(How to complete this task)
If a line in the data holds "moved", copy that line out in full.

(Entries provided)
= = = = =
/-- The threads of the set at an address: below 32, running, and there. -/
theorem mem_setAt (g : Group) (pc : W64) (k : Nat) :
    k ∈ g.setAt pc ↔ k < 32 ∧ (g.thr k).stat = .running ∧ (g.thr k).pc = pc := by
  simp [Group.setAt, mem_lanes, List.mem_filter]

theorem nodup_setAt (g : Group) (pc : W64) : (g.setAt pc).Nodup := (nodup_upTo 32 0).filter _

/-- A running thread is listed. -/
theorem lt_of_running (g : Group) (k : Nat) (h : (g.thr k).stat = .running) : k < g.threads.length := by
  by_contra hl
  rw [Group.thr, nthD_of_length _ _ _ (by omega)] at h
  simp [Thread.gone] at h

/-- The gate answers the set at the address. -/
theorem gate_set {s : State} {x : Issue} {set : List Nat} (h : gate s x = some set) :
    set = (grp s x.core x.gslot).setAt x.pc := by
  unfold gate at h
  dsimp only at h
  rw [Option.ite_none_right_eq_some] at h
  exact (Option.some.inj h.2).symm

/-- An instruction that issues: the set moves on, then the effect. -/
theorem issueBad_next {sh : Shape} {ok : Bool} {bad : Group → List Nat → List Nat} {x : Issue} {s : State} {set act : List Nat}
    (h : IssuesBad sh ok bad x s set act) (ready : Bool) (hr : ready = true) (body : State → List Nat → List Nat → State) :
    issueBad sh ok ready bad x s body = .next (body (advance s x set act) set act) := by
  have e : pre sh ok ready bad x s = .go set act := by
    unfold pre
    rw [h.gate]
    dsimp only
    rw [h.legal, h.own, ← h.acts, h.settled, h.clean, hr]
    rfl
  unfold issueBad
  rw [e]

theorem issue_next {sh : Shape} {ok : Bool} {x : Issue} {s : State} {set act : List Nat} (h : Issues sh ok x s set act)
    (ready : Bool) (hr : ready = true) (body : State → List Nat → List Nat → State) :
    issue sh ok ready x s body = .next (body (advance s x set act) set act) := issueBad_next h ready hr body

/-- An issue slot's note changes no group and no other core. -/
theorem core_slotServed (s : State) (c gs k : Nat) :
    core (slotServed s c gs) k = if k = c then { core s c with lastIss := SMap.put 0 (core s c).lastIss (gs % 4) (gs / 4 + 1) }
      else core s k := by
  unfold slotServed
  split
  · rename_i h; rw [h, core_setCore_same]
  · rename_i h; rw [core_setCore_ne _ _ _ _ h]
theorem grp_slotServed (s : State) (c gs k g : Nat) : grp (slotServed s c gs) k g = grp s k g := by
  simp only [grp, core_slotServed]
  split
  · rename_i h; rw [h]
  · rfl

/-- The group after the set has moved on. -/
theorem grp_advance (s : State) (x : Issue) (set act : List Nat) :
    grp (advance s x set act) x.core x.gslot =
      ((grp s x.core x.gslot).aged set).goto set (fun _ => x.pc + insLen x.f) := by
  unfold advance
  dsimp only
  rw [grp_congr (countIssue_touches _ x act .cores (by simp)), grp_slotServed, grp_setGrp_same]

theorem length_aged (g : Group) (set : List Nat) (a : Nat) (ha : a < 32) (h : a < g.threads.length) :
    a < (g.aged set).threads.length := by
  simp only [Group.aged, List.length_take, List.length_map]
  have : lanes.length = 32 := by simp [lanes, length_upTo]
  omega

theorem advance_onlyGroup (s : State) (x : Issue) (set act : List Nat) : OnlyGroup x s (advance s x set act) := by
  have hc := countIssue_touches (slotServed (setGrp s x.core x.gslot (((grp s x.core x.gslot).aged set).goto set
    (fun _ => x.pc + insLen x.f))) x.core x.gslot) x act
  have cores := hc .cores (by simp)
  refine ⟨?_, ?_, ?_, ?_⟩
  · exact Touches.trans ((setGrp_touches s _ _ _).mono (by simp))
      (Touches.trans ((setCore_touches _ _ _).mono (by simp)) (hc.mono (by simp)))
  · intro c hne
    exact (core_congr cores c).trans (by rw [core_slotServed, if_neg hne, core_setGrp_ne s _ _ _ _ hne])
  · intro g hne
    exact (grp_congr cores _ g).trans (by rw [grp_slotServed, grp_setGrp_ne s _ _ _ _ hne])
  · rw [show core (advance s x set act) x.core = _ from core_congr cores x.core, core_slotServed, if_pos rfl, core_setGrp_same]; rfl

/-- What the move of a set leaves of its group, thread by thread. -/
theorem advance_thr {s : State} {x : Issue} {set : List Nat} (act : List Nat)
    (hs : set = (grp s x.core x.gslot).setAt x.pc) (k : Nat) (hk : k < 32) :
    ((grp (advance s x set act) x.core x.gslot).thr k).pc =
        (if k ∈ set then x.pc + insLen x.f else ((grp s x.core x.gslot).thr k).pc)
      ∧ ((grp (advance s x set act) x.core x.gslot).thr k).stat = ((grp s x.core x.gslot).thr k).stat
      ∧ ((grp (advance s x set act) x.core x.gslot).thr k).preds = ((grp s x.core x.gslot).thr k).preds := by
  rw [grp_advance, thr_goto]
  · have h := thr_aged (grp s x.core x.gslot) set k hk
    split
    · exact ⟨rfl, h.2.1, h.2.2⟩
    · exact ⟨h.1, h.2.1, h.2.2⟩
  · intro a ha
    rw [hs, mem_setAt] at ha
    exact length_aged _ _ _ ha.1 (lt_of_running _ _ ha.2.1)

theorem advance_group (s : State) (x : Issue) (set act : List Nat) :
    grp (advance s x set act) x.core x.gslot =
      { grp s x.core x.gslot with
        threads := (grp (advance s x set act) x.core x.gslot).threads, stepReq := none
        passBp := (grp (advance s x set act) x.core x.gslot).passBp
        stepping := (grp (advance s x set act) x.core x.gslot).stepping
        issues := (grp s x.core x.gslot).issues + 1 } := by
  rw [grp_advance, goto_only, aged_only]

theorem advance_vreg (s : State) (x : Issue) (set act : List Nat) :
    (grp (advance s x set act) x.core x.gslot).vreg = (grp s x.core x.gslot).vreg := by
  rw [grp_advance, goto_vreg, aged_vreg]
theorem advance_ureg (s : State) (x : Issue) (set act : List Nat) :
    (grp (advance s x set act) x.core x.gslot).ureg = (grp s x.core x.gslot).ureg := by
  rw [grp_advance, goto_ureg, aged_ureg]

/-- A change of the group after the set has moved on. -/
theorem setGrp_onlyGroup {x : Issue} {s t : State} (h : OnlyGroup x s t) (g : Group) :
    OnlyGroup x s (setGrp t x.core x.gslot g) := by
  refine ⟨h.parts.trans ((setGrp_touches t _ _ _).mono (by simp)), fun c hc => ?_, fun i hi => ?_, ?_⟩
  · rw [core_setGrp_ne _ _ _ _ _ hc, h.cores c hc]
  · rw [grp_setGrp_ne _ _ _ _ _ hi, h.groups i hi]
  · rw [core_setGrp_same, h.rest]; rfl

/-- The acting lanes are among the set. -/
theorem acting_sub (f : Fields) (g : Group) (set : List Nat) (k : Nat) (h : k ∈ acting f g set) : k ∈ set := by
  unfold acting at h
  split at h
  · exact (List.mem_filter.mp h).1
  · exact h

theorem acting_nodup (f : Fields) (g : Group) (set : List Nat) (h : set.Nodup) : (acting f g set).Nodup := by
  unfold acting
  split
  · exact h.filter _
  · exact h

/-- A legal vector destination lies below v255. -/
theorem dst_lt {sh : Shape} {ok : Bool} {x : Issue} {s : State} {set act : List Nat} (h : Issues sh ok x s set act) (n : Nat)
    (hd : sh.d = .v n) (hne : x.f.dst.toNat ≠ 255) : x.f.dst.toNat + n ≤ 255 := by
  have hl := h.legal
  simp only [legal, Bool.and_eq_true] at hl
  have hdst := hl.1.1.1.2
  simp only [dstOk, hd, vecOk, Bool.or_eq_true, beq_iff_eq, decide_eq_true_eq] at hdst
  rcases hdst with e | e
  · exact absurd e hne
  · omega

/-- An instruction that writes a value of its own to DST of each acting lane. -/
theorem issueLanes_vec {sh : Shape} {ok : Bool} {x : Issue} {s : State} {set act : List Nat} (h : Issues sh ok x s set act)
    (n : Nat) (val : Group → Nat → Nat) (hn : n = 1 ∨ n = 2) (hd : sh.d = .v n)
    (hv : ∀ g h k, g.SameLane k h → val h k = val g k) :
    ∃ t, issueLanes sh ok x s (fun g k => setDst x.f g k n (val g k)) = .next t ∧
      WritesVec x set act x.f.dst.toNat n s t ∧
      ∀ k ∈ act, ∀ i < n, x.f.dst.toNat ≠ 255 → (grp t x.core x.gslot).v k (x.f.dst.toNat + i) =
        BitVec.ofNat 32 (val (grp s x.core x.gslot) k / 2 ^ (32 * i)) := by
  have hset := gate_set h.gate
  have nd : act.Nodup := by
    rw [h.acts]; exact acting_nodup _ _ _ (hset ▸ nodup_setAt _ _)
  have lim := dst_lt h n hd
  have key := foldl_setDst x.f n val hn lim hv act (grp (advance s x set act) x.core x.gslot) nd
  have adv := advance_group s x set act
  have thr := advance_thr (x := x) act hset
  have vadv : ∀ k j, (grp (advance s x set act) x.core x.gslot).v k j = (grp s x.core x.gslot).v k j := by
    intro k j
    simp only [Group.v, advance_vreg]
  refine ⟨_, issue_next h true rfl _, ⟨?_, ?_, ?_, ?_, ?_, ?_⟩, ?_⟩
  · exact setGrp_onlyGroup (advance_onlyGroup s x set act) _
  · simp only [OnlyRegs, grp_setGrp_same]
    rw [key.1, adv]
  · intro k hk
    simp only [grp_setGrp_same, Group.thr, key.1.threads]
    exact ⟨(thr k hk).1, (thr k hk).2.1⟩
  · intro k j hk hj hno
    rw [grp_setGrp_same, key.2 k j hj, if_neg hno, vadv]
  · rw [UniKept, grp_setGrp_same, key.1.ureg, advance_ureg]
  · intro k j hk hj _
    simp only [grp_setGrp_same, Group.p, Group.thr, key.1.threads]
    exact congrArg (fun p : BitVec 8 => p.getLsbD j) (thr k hk).2.2
  · intro k hk i hi hne
    have kl : k < 32 := by
      have := acting_sub x.f (grp s x.core x.gslot) set k (by rw [← h.acts]; exact hk)
      rw [hset, mem_setAt] at this
      exact this.1
    have same : (grp s x.core x.gslot).SameLane k (grp (advance s x set act) x.core x.gslot) :=
      ⟨fun j _ => vadv k j, advance_ureg s x set act, (thr k kl).2.2⟩
    rw [grp_setGrp_same, key.2 k (x.f.dst.toNat + i) (by have := lim hne; omega),
      if_pos ⟨hk, hne, by omega, by omega⟩, Nat.add_sub_cancel_left, hv _ _ k same]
= = = = =
(Answer space)
/-- The group after the set has moved on. -/
/-- A change of the group after the set has moved on. -/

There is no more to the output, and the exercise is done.